It sounds counterintuitive, but sometimes the goal of search engine optimization is avoiding indexation.
Consider the following scenarios.
- Faceted navigation spews out thousands of pages of duplicate or low value content.
- Email landing pages contain targeted promotions for select groups of customers.
- Add-to-wishlist links generate a new page with the same title tag as the product page.
- A printable coupon continues to rank in search results long past its expiration date.
Each of these situations, and many others, find you wishing the search engines hadn’t indexed portions of your site. By understanding the tools available, particularly what each can and cannot accomplish, you can choose the best method to prevent indexation.
1. Robots.txt Disallow
The disallow is the easiest to implement and also the most likely to accidentally wreak havoc on your SEO program. A disallow line in the robots.txt file located at the root of a site commands ethical search engines not to crawl specified files or folders. It can even use wildcards to specify patterns of URLs to match, such as all URLs ending in .gif or all URLs containing the phrase “email-landing.”
This method is the best way to prevent content that has never been indexed from getting indexed, but has absolutely no impact on your customers’ experience once they’re on your site. In other words, disallowing a page means search engines can’t send new visitors to the page, but visitors can navigate to it once they’re on your site. A word of warning, however: Thoroughly test any change to your robots.txt file in Google Webmaster Tools before you send it live. I’ve seen too many sites accidentally disallow important content or their entire sites with a single disallow command.
2. Meta Robots noindex
On a page-by-page basis, the meta robots noindex tag commands search engine crawlers not to index that specific page. Unlike the robots.txt disallow, which can block entire folders and match patterns of URLs, each meta robots noindex command blocks only a single page from being indexed. Unless noindex is paired with a nofollow command in the meta robots tag, search engines can still crawl the page and follow any links they find. As a result, noindexing is useful for encouraging deeper crawling of a site while still preventing specific pages from being included in the index for ranking. When used at the template level, it’s easy to noindex every page that uses a specific template – for example, the wishlist scenario mentioned above.

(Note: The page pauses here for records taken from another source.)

-- ==== Sys2Proof/Tests/Slice0.lean ====
section
/-!
SUPPORT. The model's own tests, with expected values from the spec's rules and 95_test_vectors.md (named at each test), and
one witness per statement that has hypotheses: a concrete state and operands that meet all of them together.
-/

open Sys2Proof Sys2Proof.Machine

namespace Sys2Proof.Tests

/-! ## Small states -/

/-- What a field is after an outcome; `none` if it stopped. -/
def after {α : Type} (o : Outcome) (f : State → α) : Option α :=
  match o with
  | .next s => some (f s)
  | .fault _ => none
  | .refused _ => none

/-- The response of one step on `s` with `f` as the next frame. -/
def answer (s : State) (f : Frame) : Option (List Frame) := after (step (s.withFrame f)) State.rspOut

/-- The known-answer key (95_test_vectors.md S2). -/
def key : List Byte := [0x00, 0x01, 0x02, 0x03, 0x04, 0x05, 0x06, 0x07, 0x08, 0x09, 0x0a, 0x0b, 0x0c, 0x0d, 0x0e, 0x0f]

/-- Its 44 words as 95_test_vectors.md section 2.3 prints them. -/
def knownWords : Vector Word 44 :=
  #v[0x00010203, 0x04050607, 0x08090a0b, 0x0c0d0e0f,
     0xd6aa74fd, 0xd2af72fa, 0xdaa678f1, 0xd6ab76fe,
     0xb692cf0b, 0x643dbdf1, 0xbe9bc500, 0x6830b3fe,
     0xb6ff744e, 0xd2c2c9bf, 0x6c590cbf, 0x0469bf41,
     0x47f7f7bc, 0x95353e03, 0xf96c32bc, 0xfd058dfd,
     0x3caaa3e8, 0xa99f9deb, 0x50f3af57, 0xadf622aa,
     0x5e390f7d, 0xf7a69296, 0xa7553dc1, 0x0aa31f6b,
     0x14f9701a, 0xe35fe28c, 0x440adf4d, 0x4ea9c026,
     0x47438735, 0xa41c65b9, 0xe016baf4, 0xaebf7ad2,
     0x549932d1, 0xf0855768, 0x1093ed9c, 0xbe2c974e,
     0x13111d7f, 0xe3944a17, 0xf307a78b, 0x4d2b30c5]

/-- A core that holds the known-answer key's schedule. -/
def keyed : State := { State.reset with w := knownWords.map some, ksValid := true }

/-- A core halted by UnsupportedOperation. -/
def halted : State := { State.reset with errUnsupportedOp := true }

/-- A block of sixteen equal bytes. -/
def flat (b : Byte) : Block := Vector.replicate 16 b

/-- The known-answer plaintext (S2). -/
def plain : Block := #v[0x00, 0x11, 0x22, 0x33, 0x44, 0x55, 0x66, 0x77, 0x88, 0x99, 0xaa, 0xbb, 0xcc, 0xdd, 0xee, 0xff]

/-- The known-answer ciphertext (S2). -/
def cipher : Block := #v[0x69, 0xc4, 0xe0, 0xd8, 0x6a, 0x7b, 0x04, 0x30, 0xd8, 0xcd, 0xb7, 0x80, 0x70, 0xb4, 0xc5, 0x5a]

theorem keyed_holds : keyed.Holds knownWords := by
  have h : ∀ i : Fin 44, keyed.w.get i = some (knownWords.get i) := by decide +kernel
  exact h

theorem keyed_schedule : ScheduleOf (blockOfList key rfl) knownWords := by
  unfold ScheduleOf; decide +kernel

theorem keyed_inv : Inv keyed :=
  ⟨rfl, fun _ => ⟨_, _, keyed_holds, keyed_schedule⟩, nofun, nofun, nofun⟩

/-! ## WellFormed: each check refuses an ill-formed term (30_encoding.md R80, R85) -/

theorem test_wf_refuses_long_key :
    Instr.wf { payloadMax := 16, hasRdrk := true } (.loadkey (List.replicate 17 0x00)) = false := by decide
theorem test_wf_accepts_longest_key :
    Instr.wf { payloadMax := 16, hasRdrk := true } (.loadkey (List.replicate 16 0x00)) = true := by decide
theorem test_wf_refuses_rdrk_where_absent :
    Instr.wf { payloadMax := 16, hasRdrk := false } (.rdrk 0) = false := by decide
theorem test_wf_accepts_rdrk : Instr.wf { payloadMax := 16, hasRdrk := true } (.rdrk 43) = true := by decide

/-! ## Decoding: one frame per command, written out from R82 and R83 -/

theorem test_decode_loadkey : decode Config.params (0x01 :: key) = .ok (.loadkey key) := by decide
theorem test_decode_encblk : decode Config.params [0x02, 0x00, 0x11, 0x22, 0x33, 0x44, 0x55, 0x66, 0x77, 0x88, 0x99, 0xaa, 0xbb, 0xcc, 0xdd, 0xee, 0xff] = .ok (.encblk plain) := by decide
theorem test_decode_decblk : decode Config.params [0x03, 0x69, 0xc4, 0xe0, 0xd8, 0x6a, 0x7b, 0x04, 0x30, 0xd8, 0xcd, 0xb7, 0x80, 0x70, 0xb4, 0xc5, 0x5a] = .ok (.decblk cipher) := by decide
theorem test_decode_gfmul : decode Config.params [0x04, 0x02, 0x80] = .ok (.gfmul 0x02 0x80) := by decide
theorem test_decode_sbox : decode Config.params [0x05, 0x10] = .ok (.sbox 0x10) := by decide
theorem test_decode_isbox : decode Config.params [0x06, 0xca] = .ok (.isbox 0xca) := by decide
theorem test_decode_rdrk : decode Config.params [0x07, 0x2b] = .ok (.rdrk 43) := by decide
theorem test_decode_status : decode Config.params [0x08] = .ok .status := by decide
theorem test_encode_gfmul : encode (.gfmul 0x03 0x57) = [0x04, 0x03, 0x57] := by decide
theorem test_encode_rdrk : encode (.rdrk 4) = [0x07, 0x04] := by decide

/-- The illegal frames of 95_test_vectors.md section 2.7 and of R85, each by its reason. -/
theorem test_decode_illegal :
    decode Config.params [] = .error .emptyFrame ∧
    decode Config.params [0x00] = .error .unknownOpcode ∧
    decode Config.params [0x09] = .error .unknownOpcode ∧
    decode Config.params [0xff] = .error .unknownOpcode ∧
    decode Config.params (0x02 :: List.replicate 15 0x00) = .error .payloadLength ∧
    decode Config.params (0x03 :: List.replicate 17 0x00) = .error .payloadLength ∧
    decode Config.params [0x04, 0x01] = .error .payloadLength ∧
    decode Config.params [0x04, 0x01, 0x02, 0x03] = .error .payloadLength ∧
    decode Config.params [0x05] = .error .payloadLength ∧
    decode Config.params [0x06, 0x01, 0x02] = .error .payloadLength ∧
    decode Config.params [0x07, 0x2c] = .error .wordIndex ∧
    decode Config.params [0x08, 0x01] = .error .payloadLength ∧
    decode { payloadMax := 255, hasRdrk := false } [0x07, 0x00] = .error .noRdrk := by decide

/-- The opcode table's rows, laid out as log 9 says. -/
theorem test_table_words :
    decodeTableWord 8 0x01 = some (.loadkey (List.replicate 16 0x00)) ∧
    decodeTableWord 8 0x02 = some (.encblk (flat 0x00)) ∧
    decodeTableWord 8 0x03 = some (.decblk (flat 0x00)) ∧
    decodeTableWord 8 0x04 = some (.gfmul 0x00 0x00) ∧
    decodeTableWord 8 0x05 = some (.sbox 0x00) ∧
    decodeTableWord 8 0x06 = some (.isbox 0x00) ∧
    decodeTableWord 8 0x07 = some (.rdrk 0) ∧
    decodeTableWord 8 0x08 = some .status ∧
    decodeTableWord 8 0x00 = none ∧
    decodeTableWord 16 0x2b07 = some (.rdrk 43) := by decide

/-- step fetches the table's word: STATUS as the first command after reset answers `00 00` (R210). -/
theorem test_fetch_word : after (step (State.reset.withFetchWord 8 0x08)) State.rspOut = some [[0x00, 0x00]] := by decide

/-! ## One step per command (95_test_vectors.md) -/

/-- Section 2.3: all 44 words of the known-answer key; STATUS afterwards is 01 (section 2.5). -/
theorem test_loadkey_schedule :
    after (step (State.reset.withFrame (0x01 :: key))) (fun t => (t.w, t.statusReg, t.rspOut)) =
      some (knownWords.map some, 0x01, [[0x00]]) := by decide +kernel

/-- Section 2.7, last row: the failed LOADKEY of 17 bytes destroys the schedule; STATUS afterwards is 02. -/
theorem test_loadkey_wrong_length :
    after (step (keyed.withFrame (0x01 :: List.replicate 17 0x00))) (fun t => (t.w, t.statusReg, t.rspOut)) =
      some (noSchedule, 0x02, [[0x01]]) := by decide +kernel

/-- S2. -/
theorem test_encblk_known_answer : answer keyed (0x02 :: plain.toList) = some [0x00 :: cipher.toList] := by decide +kernel

/-- Section 2.4: no key, and STATUS afterwards is 08. -/
theorem test_encblk_no_key :
    after (step (State.reset.withFrame (0x02 :: (flat 0x00).toList))) (fun t => (t.rspOut, t.statusReg, t.halted)) =
      some ([[0x04]], 0x08, false) := by decide

/-- S2. -/
theorem test_decblk_known_answer : answer keyed (0x03 :: cipher.toList) = some [0x00 :: plain.toList] := by decide +kernel

/-- Section 2.6: the padding block decrypts to sixteen zero bytes. -/
theorem test_decblk_zero_block :
    answer keyed [0x03, 0xc6, 0xa1, 0x3b, 0x37, 0x87, 0x8f, 0x5b, 0x82, 0x6f, 0x4f, 0x81, 0x62, 0xa1, 0xc8, 0xd8, 0x79] =
      some [0x00 :: (flat 0x00).toList] := by decide +kernel

/-- Section 2.1. -/
theorem test_gfmul_reduces : answer State.reset [0x04, 0x0e, 0xca] = some [[0x00, 0x80]] := by decide +kernel

/-- Section 2.5: a successful LOADKEY and then `GFMUL 5, 0` gives STATUS 05. -/
theorem test_gfmul_unsupported :
    after (step (keyed.withFrame [0x04, 0x05, 0x00])) (fun t => (t.rspOut, t.statusReg, t.halted)) =
      some ([[0x02]], 0x05, true) := by decide +kernel

/-- Section 2.2: row 1, column 0 (guards against a transposed table), and the last entry. -/
theorem test_sbox_entries :
    answer State.reset [0x05, 0x10] = some [[0x00, 0xca]] ∧ answer State.reset [0x05, 0xff] = some [[0x00, 0x16]] := by
  decide +kernel

/-- Section 2.2. -/
theorem test_isbox_entries :
    answer State.reset [0x06, 0xca] = some [[0x00, 0x10]] ∧ answer State.reset [0x06, 0xff] = some [[0x00, 0x7d]] := by
  decide +kernel

/-- Section 2.5. -/
theorem test_rdrk_words :
    answer keyed [0x07, 0x04] = some [[0x00, 0xd6, 0xaa, 0x74, 0xfd]] ∧
    answer keyed [0x07, 0x2b] = some [[0x00, 0x4d, 0x2b, 0x30, 0xc5]] := by decide +kernel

Like the disallow, the meta robots noindex tag has no impact on your visitors’ experience once they’re on your site. In other words, noindexing a page means search engines can’t send new visitors to the page, but visitors can navigate to it once they’re on your site.
3. Server Header Status
If neither humans nor bots should be able to access the content, a 301 redirect is the best option for SEO. If a page has gone live and is indexed already, it has some measure of value in terms of trust and authority. Wasting that trust and authority is like burning money. In addition to redirecting the customer to the correct content, a 301 redirect commands search engines to deindex the URL and pass the link authority collected in that page to a different one.
In other words, placing a 301 redirect on a page means that any request for that page by a customer or bot will get redirected instead to the new page. Neither customers nor bots will be able to access the page’s former contents once it has been redirected. In the example of an expired coupon that still ranks well in search results, that page likely has some powerful authority to continue ranking. Implementing a 301 redirect would pass that link authority and searching consumers to a current promotion where the consumers could convert to sale.
If a 301 redirect is physically impossible – which is rarely the case – deleting the URL and serving a 404 “file not found” error will deindex the URL so that it won’t rank or bloat the search engines’ indices. But a 404 error will also cause any authority that page has built up to shrivel away like a grape on the vine in the hot, dry sun.
However, if customers need to access the content but search engines shouldn’t index it, either robots.txt disallow or a meta robots noindex is your best bet.
4. Password Protection
This is standard for content that requires confidential information, but it can also prevent bots from crawling content. The effectiveness of this option for SEO needs to be balanced with customer experience, naturally, but password protection is a good way to restrict search engine access to content meant only for specific customer segments.
5. Other Technical Barriers
Which Method to Use?
Notice that I didn’t include in this list of ways to block bots using a rel=nofollow directive when you link. Nofollow is a classic misnomer because search engine crawlers absolutely do crawl to the links marked nofollow. They just don’t pass link authority through the link to the destination page. In essence, all a nofollow tells a crawler is that you’re willing to link to a page but you’re not willing to trust it.
Also conspicuously absent from this list is the canonical tag. Usually referenced alongside 301 redirects, canonical tags do not block search engines from indexing content. Whereas the 301 redirect is a command, the canonical tag is a polite request to avoid indexing the page and to pass any link authority to the page specified. When you need to be certain a page is blocked from the index, a command is preferable by far to a polite request.
Of these five methods, the first three are by far the most frequently used. Understanding the strengths and limitations of robots.txt disallows, meta robots noindexing, and 301 redirects will arm you with the tools needed to trim unwanted pages from the search engines’ indices.